Geography
- Capital: Clifton Dykes or Carlisle (Luguvalium)
- Location: Cumbria North Lancashire
- Rulers: Venutius?

= Carvetii =

British tribe of the Iron Age and Roman era

The Carvetii (Common Brittonic: *Carwetī) were a Brittonic Celtic tribe living in what is now Cumbria, in North-West England during the Iron Age, and were subsequently identified as a civitas (canton) of Roman Britain.

== Etymology ==
The base carv- is related to Welsh carw, Breton karv and Irish carow ('deer'). Richard von Kienle has proposed the translation 'those who belong to the deer'.

==Location==
Historical speculation has the Carvetii occupying the Solway Plain, the area immediately south of Hadrian's Wall, the Eden Valley, and possibly the Lune Valley.

The Setantii may have occupied North Lancashire and south Cumbria.

==Evidence of existence==
The Carvetii are not mentioned in Ptolemy's Geography, nor in any other classical text, and are known only from three Roman (third and fourth century AD) inscriptions, one of which is now lost. One was in Old Penrith, (the Voreda Roman fort) north of the present Penrith, on a tombstone. The others were on two milestones: one at Frenchfield (north of Brocavum), and the other at Langwathby in Cumbria, both also near Penrith. Higham and Jones, in 1985, suggested that the combination of the first two inscriptions mentioned above "allows us to infer the existence of the 'civitas Carvetiorum', or canton of the Carvetii, and the existence of its own council or governing body."

==Capital or centre==
The capital of the Carvetii is presumed to have been Luguvalium (Carlisle), the only walled town known in the region. Higham and Jones suggest, given the location of the inscriptions, and given that the best land in the area was nearby, and also given the existence of a large (7 acres, 3 ha.) enclosed settlement site a couple of miles south-east of Penrith in the Eden Valley, that Clifton Dykes was the "logical location for the 'caput Carvetiorum' " ('the centre of the Carvetii'). In other words, despite the later importance of Carlisle as the centre of activity once the Romans had invaded (and the likely place where tribal councils would take place), the Eden Valley "was the heartland of the area concerned." The Brougham area, with its seeming importance in the cult of Belatucadrus, its strategic position in the Eden Valley with its route to the east across Stainmore, its nearby history as a meeting place with three henges, as well as with "the presumed pre-Roman tribal capital at Clifton Dykes", may have been the settlement focus of the Carvetii, at least before the Roman military campaigns in the AD 70s. Indeed, this might account for the building of the Roman fort at Brocavum. Rivet and Smith suggest that the name 'Carvetii' may refer to the British word 'carvos', meaning 'deer' or 'stag', and that this could have associations with the horned god Belatucadrus mentioned above.
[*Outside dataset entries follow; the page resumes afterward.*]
-- ==== Sys2Proof/Certificates/Slice0/Obligations.lean ====
section
/-! DEFINITION. The statements for the provers. Where a statement speaks of an instruction's result, its conclusion is
the next state `exec` answers, with every field but `unit` as it was: that is its frame (KCORE has no memory,
20_memory.md R40, and no register but CNT, 10_state.md R34). -/

open Sys2Proof Sys2Proof.Machine

/-! ### Encoding -/

/-- Decoding the word of any well-formed command gives the command back, every operand port included. -/
def Obligations.DecodeAfterEncodeGivesTheCommand : Prop :=
  ∀ i : Instr, i.wellFormed = true → decode (encode i) = i

/-- Every request word decodes to a well-formed command (R57: decoding is total) whose word is that word again: no bit
of a request is dropped. -/
def Obligations.EncodeAfterDecodeGivesTheRequest : Prop :=
  ∀ w : ReqBits, (decode w).wellFormed = true ∧ encode (decode w) = w

/-- 30_encoding.md R55, R56, R57: the operation each of the sixteen OP values selects, with the four ports as its
operand words. -/
def Obligations.EveryOpValueSelectsItsOperation : Prop :=
  ∀ a b c d : Word,
    decodeReq ⟨0x0#4, a, b, c, d⟩ = .adc a b c d ∧ decodeReq ⟨0x1#4, a, b, c, d⟩ = .sbb a b c d ∧
    decodeReq ⟨0x2#4, a, b, c, d⟩ = .mulu a b c d ∧ decodeReq ⟨0x3#4, a, b, c, d⟩ = .muls a b c d ∧
    decodeReq ⟨0x4#4, a, b, c, d⟩ = .divu a b c d ∧ decodeReq ⟨0x5#4, a, b, c, d⟩ = .rdcyc a b c d ∧
    decodeReq ⟨0x6#4, a, b, c, d⟩ = .vshl a b c d ∧ decodeReq ⟨0x7#4, a, b, c, d⟩ = .vsub a b c d ∧
    ∀ op : BitVec 4, 8 ≤ op.toNat → decodeReq ⟨op, a, b, c, d⟩ = .reserved op a b c d

/-- The rows of opcode_table.json do not overlap and cover every OP value: exactly one row covers an OP, and it names
the operation the decoder selects, whatever the operands (30_encoding.md R53, R55, R57). -/
def Obligations.OneTableRowCoversEachOp : Prop :=
  ∀ (op : BitVec 4) (a b c d : Word), ∃ row, opcodeTable.filter (fun r => r.covers op) = [row] ∧
    row.name = (decodeReq ⟨op, a, b, c, d⟩).name

/-- A few request words written out in the model's numbering (log 10) decode to the commands they stand for. -/
def Obligations.WrittenOutWordsDecode : Prop :=
  decodeTableWord 8 0x00 = some (.adc 0#64 0#64 0#64 0#64) ∧
  decodeTableWord 8 0x04 = some (.divu 0#64 0#64 0#64 0#64) ∧
  decodeTableWord 8 0x05 = some (.rdcyc 0#64 0#64 0#64 0#64) ∧
  decodeTableWord 8 0x08 = some (.reserved 8#4 0#64 0#64 0#64 0#64) ∧
  decodeWire 0x40000000000000003000000000000000200000000000000017 =
    .ok (.vsub 1#64 2#64 3#64 4#64) ∧
  decodeWire (2 ^ 260) = .error .beyondRequest

/-! ### The step and the handshake -/

/-- At an edge without reset at which the request in flight gets its response, the step is the meaning of the decoded
operation; around it the edge is used up and CNT has advanced by its draw, and nothing else changes. -/
def Obligations.StepRunsTheRequestInFlight : Prop :=
  ∀ (s : State) (req : Request) (i : Instr),
    s.unit = .inFlight req → s.edge.rst = false → s.edge.done = true → decodeReq req = i →
    step s = exec i s.runEdge ∧
    s.runEdge = { s with cnt := growCnt s.cnt (Config.cntAdvance s.inst s.draws), lines := s.lines.tail,
                         draws := s.draws + 1 }

/-- The word the host places is what the next step runs: the decoder's instruction of a table word is executed by the
very next step. -/
def Obligations.PlacedWordIsRunByTheNextStep : Prop :=
  ∀ (s : State) (nbits w : Nat) (i : Instr), decodeTableWord nbits w = some i →
    step (s.withFetchWord nbits w) = exec i (s.withFetchWord nbits w).runEdge

/-- 10_state.md R25, acceptance: an idle instance without reset stays idle if no request is offered at the edge; a
request that is offered is accepted with all five fields together (20_memory.md R43): OP as offered, and each operand
word from its own source in its own port's position, a literal's pattern or the value the referenced response holds on
its port, FLAG zero-extended (30_encoding.md R64, R68). Reading an offer gives nothing but the request it carries. (The
tag, the note and the record are the model's own, log 8; an operand that cannot be read is in
ReadingAPortWithoutValueFaults and ReferenceToAnUntakenResponseFaults.) -/
def Obligations.IdleEdgeAcceptsWhatIsOffered : Prop :=
  ∀ s : State, s.unit = .idle → s.edge.rst = false →
    (s.edge.req = none → step s = .next s.runEdge) ∧
    ∀ (o : Offer) (req : Request), s.edge.req = some o →
      (resolveOffer s.record o = .ok req ↔ Carries s.record o req) ∧
      (Carries s.record o req → step s = .next { s.runEdge with unit := .inFlight req, asked := ⟨o.tag, req⟩ })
The Roman fort at Stanwix, on the north side of the River Eden, was one component of what was to become Carlisle. The other seems to have been a major settlement of people south of the river, with an Agricolan fort (A.D.78-79), re-built in the second century, roughly where the present Carlisle Castle now is. A stone fort was built on the site around 200 A.D. The excavations in the Blackfriars and Lanes areas indicate a substantial vicus, or civilian settlement, associated with the several stages of this fort.

==Links with the Brigantes and Venutius==
The Carvetii may have been part of the neighbouring Brigantes confederation, and some, including Higham and Jones, have speculated that Venutius, first husband of the Brigantian queen Cartimandua and later (69 A.D.) an important British resistance leader in the 1st century, may have been a Carvetian. The series of marching camps set up by the Roman governor Quintus Petillius Cerialis, in his campaign in the early 70s, stretched away from Stanwick, across the Stainmore Pass towards the Eden Valley, suggesting that the Carvetii were the "centre of Venutius' power base and the prime objective of the ... campaigns".
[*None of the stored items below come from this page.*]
-- ==== Sys2Proof/Laws/Ops.lean ====
section
/-! SUPPORT. What each shared operation can do, said once; and what one step can do. -/

namespace Sys2Proof.Machine

/-! ### Words and integers -/

theorem uint_nonneg (x : Word) : 0 ≤ uint x := by simp [uint]

theorem uint_lt (x : Word) : uint x < 2 ^ 64 := by
  have := x.isLt
  simp only [uint]; omega

theorem uint_eq_toNat (x : Word) : uint x = (x.toNat : Int) := rfl

/-- bits_64 keeps the value modulo 2^64 (00_scope.md R14). -/
theorem uint_bits64 (v : Int) : uint (bits64 v) = v % 2 ^ 64 := by
  simp only [uint, bits64, BitVec.toNat_ofInt]
  have : (0 : Int) ≤ v % 2 ^ 64 := Int.emod_nonneg _ (by decide)
  simpa using this

/-- bits_64 of a value that fits is that value. -/
theorem uint_bits64_of_range {v : Int} (h0 : 0 ≤ v) (h1 : v < 2 ^ 64) : uint (bits64 v) = v := by
  rw [uint_bits64, Int.emod_eq_of_lt h0 h1]

theorem uint_injective {x y : Word} (h : uint x = uint y) : x = y :=
  BitVec.eq_of_toNat_eq (by simpa [uint] using h)

/-! ### The counter -/

/-- CNT never decreases (10_state.md R32). -/
theorem growCnt_ge (cnt : Word) (n : Nat) : cnt.toNat ≤ (growCnt cnt n).toNat := by
  have := cnt.isLt
  simp only [growCnt, BitVec.toNat_ofNat]; omega

/-- CNT grows by exactly the draw where that does not wrap. -/
theorem growCnt_exact (cnt : Word) (n : Nat) (h : cnt.toNat + n < 2 ^ 64) :
    (growCnt cnt n).toNat = cnt.toNat + n := by
  simp only [growCnt, BitVec.toNat_ofNat]; omega

/-- Every value from CNT up is reached by some draw: the model fixes none. -/
theorem growCnt_reaches (cnt v : Word) (h : cnt.toNat ≤ v.toNat) : ∃ n, growCnt cnt n = v := by
  refine ⟨v.toNat - cnt.toNat, BitVec.eq_of_toNat_eq ?_⟩
  have := v.isLt
  rw [growCnt_exact] <;> omega

/-! ### Reading an offer -/

/-- A source can fail to be read in two ways (30_encoding.md R64, 10_state.md R27). -/
theorem sourceValue_error {record : List Entry} {src : Source} {f : Fault} (h : sourceValue record src = .error f) :
    ∃ tag p, src = .out tag p ∧
      ((findTagged tag record = none ∧ f = .noSuchResponse tag) ∨
       (∃ rsp, findTagged tag record = some rsp ∧ rsp.port p = none ∧ f = .portHoldsNoValue tag p)) := by
  cases src with
  | lit w => cases h
  | out tag p =>
    refine ⟨tag, p, rfl, ?_⟩
    simp only [sourceValue] at h
    split at h
    · rename_i hn; cases h; exact .inl ⟨hn, rfl⟩
    · rename_i rsp hs
      split at h
      · rename_i hp; cases h; exact .inr ⟨rsp, hs, hp, rfl⟩
      · cases h

/-- An offer that reads as a request has every operand readable, and the request holds the words read. -/
theorem resolveOffer_ok {record : List Entry} {o : Offer} {req : Request} (h : resolveOffer record o = .ok req) :
    req.op = o.op ∧ sourceValue record o.a = .ok req.a ∧ sourceValue record o.b = .ok req.b ∧
      sourceValue record o.c = .ok req.c ∧ sourceValue record o.d = .ok req.d := by
  unfold resolveOffer at h
  repeat' split at h
  all_goals cases h
  exact ⟨rfl, ‹_›, ‹_›, ‹_›, ‹_›⟩

/-! ### The handshake -/

/-- What an edge can do while the unit is idle. -/
theorem State.accept_cases {s t : State} {o : Option Offer} (h : s.accept o = .next t) :
    (o = none ∧ t = s) ∨
    ∃ x req, o = some x ∧ resolveOffer s.record x = .ok req ∧
      t = { s with unit := .inFlight req, asked := ⟨x.tag, req⟩ } := by
  cases o with
  | none => simp only [State.accept, Host.Outcome.next.injEq] at h; exact .inl ⟨rfl, h.symm⟩
  | some x =>
    simp only [State.accept] at h
    split at h
    · cases h
    · rename_i req hreq
      simp only [Host.Outcome.next.injEq] at h
      exact .inr ⟨x, req, rfl, hreq, h.symm⟩

/-- What an edge can do while a response is presented. -/
theorem State.take_cases {s t : State} {e : Edge} {rsp : Response} (h : s.take e rsp = .next t) :
    (e.rspReady = false ∧ t = s) ∨
    (e.rspReady = true ∧ (rsp.fcode = .noFault ∨ e.onFault = .carryOn) ∧
      t = { s with unit := .idle, record := .answered s.asked.tag s.asked.req rsp :: s.record }) := by
  unfold State.take at h
  split at h
  · rename_i hr
    split at h
    · cases h
    · rename_i hc
      simp only [Host.Outcome.next.injEq] at h
      refine .inr ⟨hr, ?_, h.symm⟩
      by_cases hf : rsp.fcode = .noFault
      · exact .inl hf
      · right
        cases hp : e.onFault with
        | carryOn => rfl
        | stop => exact absurd ⟨hf, hp⟩ hc
  · rename_i hr
    simp only [Host.Outcome.next.injEq] at h
    exact .inl ⟨by simpa using hr, h.symm⟩

/-- Everything an operation does: it presents one response. -/
theorem exec_presents (i : Instr) (s : State) : ∃ rsp, exec i s = .next (s.present rsp) := by
  cases i <;> exact ⟨_, rfl⟩

/-- Everything a step that answers a next state can have done. -/
theorem step_cases {s t : State} (h : step s = .next t) :
    (s.edge.rst = true ∧ t = s.resetEdge) ∨
    (s.edge.rst = false ∧
      ((s.unit = .idle ∧ s.runEdge.accept s.edge.req = .next t) ∨
       (∃ req, s.unit = .inFlight req ∧
          ((s.edge.done = true ∧ exec (decodeReq req) s.runEdge = .next t) ∨ (s.edge.done = false ∧ t = s.runEdge))) ∨
       (∃ rsp, s.unit = .presented rsp ∧ s.runEdge.take s.edge rsp = .next t))) := by
  unfold step at h
  split at h
  · rename_i hr
    simp only [Host.Outcome.next.injEq] at h
    exact .inl ⟨hr, h.symm⟩
  · rename_i hr
    refine .inr ⟨by simpa using hr, ?_⟩
    split at h
    · rename_i hu; exact .inl ⟨hu, h⟩
    · rename_i req hu
      split at h
      · rename_i hd; exact .inr (.inl ⟨req, hu, .inl ⟨hd, h⟩⟩)
      · rename_i hd
        simp only [Host.Outcome.next.injEq] at h
        exact .inr (.inl ⟨req, hu, .inr ⟨by simpa using hd, h.symm⟩⟩)
    · rename_i rsp hu; exact .inr (.inr ⟨rsp, hu, h⟩)

/-! ### Responses -/

@[simp] theorem flagged_fcode (r : Word) (f : BitVec 1) : (flagged r f).fcode = .noFault := rfl
@[simp] theorem paired_fcode (x y : Word) : (paired x y).fcode = .noFault := rfl
@[simp] theorem single_fcode (x : Word) : (single x).fcode = .noFault := rfl
@[simp] theorem raiseFault_fcode (c : FCode) : (raiseFault c).fcode = c := rfl

/-- A fault response holds no value on any port (10_state.md R27). -/
@[simp] theorem raiseFault_port (c : FCode) (p : Port) : (raiseFault c).port p = none := by cases p <;> rfl

end Sys2Proof.Machine
end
Ross, however, challenges these assumptions. She argues that the very notion of 'tribe', in the sense of a geographically defined unit, probably did not exist in the north; that there is no evidence either of the Brigantes holding power over the northern 'tribes', or of a Brigantian 'confederacy' of tribes; that there is no certain interpretation of the three inscriptions; that there is no written evidence of Venutius being of the Carvetii; and that the archaeological evidence and the persistence of the name 'Luguvalos' at what was to become 'Carlisle', may point to the Carvetii being a pro-Roman tribe based in the Solway Plain with a centre at Carlisle, while Venutius may have led an anti-Roman, non-Carvetiian, tribe elsewhere, probably in the upper-Eden valley south of Penrith.